■ Data shown

-- ==== Sys2Proof/Machine/Constants.lean ====
section
/-! DEFINITION. The literals of spec/00_scope.md R2, each a named constant so that an audit of one changes one line. -/

namespace Sys2Proof.Machine

/-- Register offsets, spec/10_state.md R10. -/
abbrev offCtrl : Word := 0x00
abbrev offStatus : Word := 0x04
abbrev offMacHi : Word := 0x08
abbrev offMacLo : Word := 0x0c
abbrev offMdio : Word := 0x10
abbrev offTxdesc : Word := 0x14
abbrev offRxdesc : Word := 0x18

/-- `N_REGS`: the number of mapped registers (R2, R10). -/
abbrev nRegs : Nat := 7

/-- The offsets of the mapped registers, in order (R10). -/
abbrev regOffsets : List Word := [offCtrl, offStatus, offMacHi, offMacLo, offMdio, offTxdesc, offRxdesc]

/-- `CTRL_WMASK`: the writable ctrl bits (R2, R11). -/
abbrev ctrlWmask : Word := 0x000001bf

/-- `CTRL_GA`: bit 27, `gigabit-capable`, always 1 (R2, R11). -/
abbrev ctrlGa : Word := 0x08000000

/-- ctrl after reset: only `GA` set (R28). -/
abbrev ctrlReset : Word := 0x08000000

/-- Bit numbers of ctrl (R11). -/
abbrev bitTxen : Nat := 0
abbrev bitRxen : Nat := 1
abbrev bitTxie : Nat := 2
abbrev bitRxie : Nat := 3

/-- `ST_RX`, status bit 2, and `ST_TX`, status bit 3, as masks (R13). -/
abbrev statusRx : Word := 0x00000004
abbrev statusTx : Word := 0x00000008

/-- Bit numbers of a descriptor's word0: `DESC_EN`, `DESC_WR` (R2, R79). -/
abbrev bitEn : Nat := 11
abbrev bitWr : Nat := 12

/-- `LEN_MASK`: the descriptor's length field, bits 10:0 (R2, R79). -/
abbrev lenMask : Word := 0x000007ff

/-- `DESC_SIZE`: bytes of one descriptor (R2). -/
abbrev descSize : Nat := 8

/-- What a non-wrapping advance adds to a pointer: one descriptor (R140). -/
abbrev descStride : Word := BitVec.ofNat 32 descSize

/-- `RING_BYTES`: the size of the window a descriptor pointer wraps in (R2). -/
abbrev ringBytes : Nat := 0x400

/-- `RING_SLOTS`: the descriptors in one window (R2). -/
abbrev ringSlots : Nat := ringBytes / descSize

/-- The bits of a pointer inside the ring window, and those above it (R140). -/
abbrev ringOffsetMask : Word := BitVec.ofNat 32 (ringBytes - 1)
abbrev ringPageMask : Word := ~~~ringOffsetMask

/-- `TXBUF_CAP`: the bytes of the internal transmit frame buffer, which no length passes (R2, R24, R135). -/
abbrev txbufCap : Nat := 0x800

/-- `PTR_ALIGN_MASK`: applied to a store to txdesc or rxdesc (R2, R113, R114). -/
abbrev ptrAlignMask : Word := 0xfffffffc

/-- `PHY_ADDR`: the one PHY address that answers (R2, R174). -/
abbrev phyAddr : BitVec 5 := 1

/-- `PHY_NREGS`: the entries of the PHY register bank (R2, R22). -/
abbrev phyNregs : Nat := 32

/-- `PHY_TABLE[0]`: the one entry the source gives (R2, R174). -/
abbrev phyTable0 : BitVec 16 := 0x1140

/-- `MDIO_FLAGMASK`: the low six bits, cleared in every result (R2). -/
abbrev mdioFlagMask : Word := 0x0000003f

/-- What an MDIO result keeps of the request: all but the flag positions (R80). -/
abbrev mdioKeepMask : Word := ~~~mdioFlagMask

/-- What an MDIO read result keeps of the request: bits 15:6 (R80). -/
abbrev mdioReadMask : Word := mdioKeepMask &&& 0x0000ffff

/-- `MDIO_LINKFAIL` (R2, R171). -/
abbrev mdioLinkFail : Word := 0xffff0004

/-- The size of the guest address space: guest addresses have 32 bits (R2, R42). -/
abbrev guestSpace : Nat := 2 ^ addrWidth

end Sys2Proof.Machine
end

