-- ==== Sys2Proof/Machine/Events.lean ====
section
/-! DEFINITION. What an event presents to the block (spec/00_scope.md R4, spec/30_encoding.md R81, R87), and how an encoded
operation is laid before the machine. -/

namespace Sys2Proof.Machine

/-- An event is a move of the environment, whose effect is the given state, or presents a record for the block to decode. -/
inductive Presented where
  | environment (s : State)
  | operation (r : OpRecord)
  deriving DecidableEq, Repr

/-- The record of a `receive` (R81): the word tested first is ctrl; with `RXEN` set it is word0 of the descriptor at rxdesc. -/
def receiveRecord (frame : Frame) (s : State) : OpRecord :=
  if rxEnabled s.ctrl then
    { space := .rxDescriptorWord0, x := (descriptorAt s.mem s.rxdesc).word0, frame := frame }
  else { space := .ctrlAtReceive, x := s.ctrl, frame := frame }

/-- What an event presents in a state. -/
def present (e : Event) (s : State) : Presented :=
  match e with
  | .busLoad offset size => .operation { space := .busLoadOffset, x := offset, size := size }
  | .busStore offset size value =>
    .operation { space := .busStoreOffset, x := offset, size := size, value := storeValue value }
  | .canReceive => .operation { space := .eventCanReceive, x := 0 }
  | .receive frame => .operation (receiveRecord frame s)
  | .reset => .operation { space := .eventReset, x := 0 }
  | .guestWrite addr bytes => .environment { s with mem := guestStore s.mem addr bytes }
  | .lower => .environment (lowerLine s)

/-! ## Laying an encoded operation before the machine (log 9) -/

/-- An event becomes the next one. -/
def State.withInput (s : State) (e : Event) : State := { s with inputs := e :: s.inputs }

/-- A word0 stands in guest memory at a descriptor pointer. -/
def State.withWord0 (s : State) (p : Word) (word0 : Word) : State :=
  { s with mem := guestStore s.mem p (be32bytes word0) }

/-- The state in which the very next step runs the operation the record stands for: the event that starts it comes next, and
the ctrl bit and the word0 that select it stand where the block looks for them. `TX.*` and `MDIO.*` run inside their store. -/
def arrange (r : OpRecord) (s : State) : State :=
  match r.space with
  | .busLoadOffset => s.withInput (.busLoad r.x r.size)
  | .busStoreOffset => s.withInput (.busStore r.x r.size r.value.toNat)
  | .mdioStoreValue => s.withInput (.busStore offMdio 4 r.x.toNat)
  | .ctrlAfterStore => s.withInput (.busStore offCtrl 4 r.x.toNat)
  | .txDescriptorWord0 => (s.withWord0 s.txdesc r.x).withInput (.busStore offCtrl 4 (s.ctrl ||| 1).toNat)
  | .ctrlAtReceive => { s with ctrl := newCtrl r.x }.withInput (.receive r.frame)
  | .rxDescriptorWord0 => ({ s with ctrl := s.ctrl ||| 2 }.withWord0 s.rxdesc r.x).withInput (.receive r.frame)
  | .eventCanReceive => s.withInput .canReceive
  | .eventReset => s.withInput .reset

end Sys2Proof.Machine
end

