/-- What a completed receive leaves, field by field (R151). -/
theorem rxDeliverState_eq (s : State) (d : Descriptor) (frame : Frame) :
    rxDeliverState s d frame =
      { s with
        mem := (s.mem.writeRange d.word1.toNat frame).writeRange s.rxdesc.toNat
          (be32bytes (rxLengthWord frame.length))
        rxdesc := advance s.rxdesc (descWrap d.word0)
        status := setFlag s.status .receive
        irq := s.irq || rxInterruptEnabled s.ctrl
        trace := s.trace ++
          [.memRead s.rxdesc descSize, .memWrite d.word1 frame,
            .memWrite s.rxdesc (be32bytes (rxLengthWord frame.length))] ++
          (if rxInterruptEnabled s.ctrl then [.irqAssert s.cfg.irqLine] else []) } := by
  rw [rxDeliverState, signalCompletion_eq]
  simp only [State.emit, List.append_assoc, List.cons_append, List.nil_append]
  rfl

theorem nextState_txSend_of_disabled (hen : descEnable (descriptorAt s.mem s.txdesc).word0 = false) :
    nextState .txSend s = s.emit (.memRead s.txdesc descSize) := by
  have hc : completesTransmit .txSend s = false := hen
  have hl : assertsLine .txSend s = false := by simp [assertsLine, hc, completesReceive]
  simp only [nextState, effects_txSend, txEffects_of_disabled hen, hl, statusAfter, txdescAfter, hc, State.emit,
    Bool.false_or]
  rfl

theorem nextState_txSend_of_enabled (hen : descEnable (descriptorAt s.mem s.txdesc).word0 = true) :
    nextState .txSend s = txSendState s (descriptorAt s.mem s.txdesc) := by
  have hc : completesTransmit .txSend s = true := hen
  have hl : assertsLine .txSend s = txInterruptEnabled s.ctrl := by
    simp [assertsLine, hc, completesReceive, ctrlInForce]
  have hmem : (effects .txSend s).foldl applyEffect s.mem = s.mem.writeRange s.txdesc.toNat (be32bytes 0) := by
    simp [effects_txSend, txEffects_of_enabled hen]
  rw [txSendState_eq, nextState, hmem]
  simp only [effects_txSend, txEffects_of_enabled hen, hl, statusAfter_of_completesTransmit hc, txdescAfter, hc,
    Bool.or_comm, List.append_assoc]
  rfl

theorem nextState_rxDeliver_of_off (hrx : rxEnabled s.ctrl = false) :
    nextState (.rxDeliver frame) s = s.emit (.receiveReturn 0) := by
  have hc : completesReceive (.rxDeliver frame) s = false := Bool.and_eq_false_imp.2 fun h => by
    cases hrx.symm.trans h
  have hl : assertsLine (.rxDeliver frame) s = false := by simp [assertsLine, hc, completesTransmit]
  simp only [nextState, effects_rxDeliver, hrx, hl, statusAfter, rxdescAfter, hc, State.emit, Bool.false_or]
  rfl

theorem nextState_rxDeliver_of_disabled (hrx : rxEnabled s.ctrl = true)
    (hen : descEnable (descriptorAt s.mem s.rxdesc).word0 = false) :
    nextState (.rxDeliver frame) s = (s.emit (.memRead s.rxdesc descSize)).emit (.receiveReturn 0) := by
  have hc : completesReceive (.rxDeliver frame) s = false := Bool.and_eq_false_imp.2 fun _ => hen
  have hl : assertsLine (.rxDeliver frame) s = false := by simp [assertsLine, hc, completesTransmit]
  simp only [nextState, effects_rxDeliver, hrx, rxEffects_of_disabled hen, hl, statusAfter, rxdescAfter, hc,
    State.emit, Bool.false_or, List.append_assoc]
  rfl

theorem nextState_rxDeliver_of_enabled (hrx : rxEnabled s.ctrl = true)
    (hen : descEnable (descriptorAt s.mem s.rxdesc).word0 = true) :
    nextState (.rxDeliver frame) s =
      (rxDeliverState s (descriptorAt s.mem s.rxdesc) frame).emit (.receiveReturn frame.length) := by
  have hc : completesReceive (.rxDeliver frame) s = true := Bool.and_eq_true_iff.2 ⟨hrx, hen⟩
  have hl : assertsLine (.rxDeliver frame) s = rxInterruptEnabled s.ctrl := by
    simp [assertsLine, hc, completesTransmit, ctrlInForce]
  have hmem : (effects (.rxDeliver frame) s).foldl applyEffect s.mem =
      (s.mem.writeRange (descriptorAt s.mem s.rxdesc).word1.toNat frame).writeRange s.rxdesc.toNat
        (be32bytes (rxLengthWord frame.length)) := by
    simp [effects_rxDeliver, hrx, rxEffects_of_enabled hen]
  rw [rxDeliverState_eq, nextState, hmem]
  simp only [effects_rxDeliver, hrx, rxEffects_of_enabled hen, hl, statusAfter_of_completesReceive hc, rxdescAfter, hc,
    State.emit, Bool.or_comm, List.append_assoc]
  rfl
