-- ==== Sys2Proof/Machine/Sequencer.lean ====
section
/-! DEFINITION. Machine/Sequencer.lean: the sequencer (10_state.md R36, R37; 40_bus_driver_primitives.md R130;
41_eeprom_client_transactions.md R171, R187): one step of the machine inside a command (00_scope.md R13), and the run of
several of them that one model step makes where `pace` is not 0 (log 3). -/

namespace Sys2Proof.Machine

/-- `respond` of `do P` is left out; the precondition is checked, then the primitive is launched (R130, R135, R171). -/
def issuePrim (p : Prim) (s : State) : Host.Outcome State Fault Refusal :=
  match contract p s with
  | some r => .refused r
  | none => .next (launch p s)

/-- The sequencer reaches a table entry with no primitive of its own in progress. -/
def issue (act : SeqAct) (s : State) : Host.Outcome State Fault Refusal :=
  match act with
  | .prim p => issuePrim p s
  | .sendBuf _ =>
    match readBuf s.seq.i s with
    | none => .refused .unwrittenBuffer
    | some v => issuePrim (.txb v) s
  | .recvBuf len => issuePrim (.rx (ackPolicy s.seq.i len)) s
  | .untilAck =>
    if statusCode s.cfg s.status = s.cfg.codes.slaWAck then .next (respond .ok 0x00#8 s)
    else .next { s with seq := { s.seq with pc := 0 } }
  | .respondOk => .next (respond .ok 0x00#8 s)
  | .respondResult => .next (respond .okData s.result s)

/-- `RESULT <- DATA` for RX (20_memory.md R76 step 6, 40_bus_driver_primitives.md R154). -/
def latchResult (p : Prim) (s : State) : State :=
  match p with
  | .rx _ => { s with result := s.data }
  | .start => s
  | .stop => s
  | .txa _ => s
  | .txb _ => s

/-- The counted back-edge of the data loops: `seq.i <- seq.i + 1`, and the next entry once `seq.i` is `len` (R187). -/
def countLoop (len : Byte) (s : State) : State :=
  { s with
    seq := { s.seq with
      i := s.seq.i + 1#8
      pc := if loopGoesOn (s.seq.i + 1#8) len then s.seq.pc else s.seq.pc + 1 } }

/-- What a table entry does once its primitive has completed (R171, R183, R185): `seq.pc` is advanced, SEQ_RD stores the
byte. The last three entries launch nothing, so nothing completes at them. -/
def finishEntry (act : SeqAct) (s : State) : State :=
  match act with
  | .prim _ => { s with seq := { s.seq with pc := s.seq.pc + 1 } }
  | .sendBuf len => countLoop len s
  | .recvBuf len => countLoop len (writeBuf s.seq.i s.result s)
  | .untilAck => s
  | .respondOk => s
  | .respondResult => s

/-- The sequencer has seen the completion flag (20_memory.md R76 steps 5 to 7): RESULT, the trace event, the next entry. -/
def observe (act : SeqAct) (p : Prim) (s : State) : State :=
  finishEntry act (emitTrace (latchResult p { s with seq := { s.seq with wait := none } }))

/-- One step of the machine inside a command (R13): the sequencer issues the entry at `seq.pc`, or it polls; while the
flag is not seen the bus engine and the environment have their turn. -/
def move (s : State) : Host.Outcome State Fault Refusal :=
  match s.seq.cmd with
  | none => .next s
  | some i =>
    match (sequenceOf s.cfg i)[s.seq.pc]? with
    | none => .next s
    | some act =>
      match s.seq.wait with
      | none => issue act s
      | some p => if completionSeen s.cfg.ctrlLayout p s.ctrl then .next (observe act p s) else .next (busTurn s)

/-- At most `n` moves: the run ends when the command has responded, and at a refusal. -/
def runMoves : Nat → State → Host.Outcome State Fault Refusal
  | 0, s => .next s
  | n + 1, s =>
    if s.seq.cmd = none then .next s
    else
      match move s with
      | .next s' => runMoves n s'
      | .fault r => .fault r
      | .refused r => .refused r

/-- A model step inside a command: one step of R13, and `pace` further ones (log 3). -/
def resume (s : State) : Host.Outcome State Fault Refusal := runMoves (s.pace + 1) s

/-- A bus command is accepted and executed: its table is walked from entry 0 until it responds, is refused, or has made
the moves of one model step (then `resume` goes on from there). -/
def runCommand (i : Instr) (s : State) : Host.Outcome State Fault Refusal := resume (accept i s)

end Sys2Proof.Machine
end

■ What the exercise asks
The answer must be an exact copy of the lines from the one containing "flag is not" through the last line of the records, both included.

■ The completed task
flag is not seen the bus engine and the environment have their turn. -/
def move (s : State) : Host.Outcome State Fault Refusal :=
  match s.seq.cmd with
  | none => .next s
  | some i =>
    match (sequenceOf s.cfg i)[s.seq.pc]? with
    | none => .next s
    | some act =>
      match s.seq.wait with
      | none => issue act s
      | some p => if completionSeen s.cfg.ctrlLayout p s.ctrl then .next (observe act p s) else .next (busTurn s)

/-- At most `n` moves: the run ends when the command has responded, and at a refusal. -/
def runMoves : Nat → State → Host.Outcome State Fault Refusal
  | 0, s => .next s
  | n + 1, s =>
    if s.seq.cmd = none then .next s
    else
      match move s with
      | .next s' => runMoves n s'
      | .fault r => .fault r
      | .refused r => .refused r

/-- A model step inside a command: one step of R13, and `pace` further ones (log 3). -/
def resume (s : State) : Host.Outcome State Fault Refusal := runMoves (s.pace + 1) s

/-- A bus command is accepted and executed: its table is walked from entry 0 until it responds, is refused, or has made
the moves of one model step (then `resume` goes on from there). -/
def runCommand (i : Instr) (s : State) : Host.Outcome State Fault Refusal := resume (accept i s)

end Sys2Proof.Machine
end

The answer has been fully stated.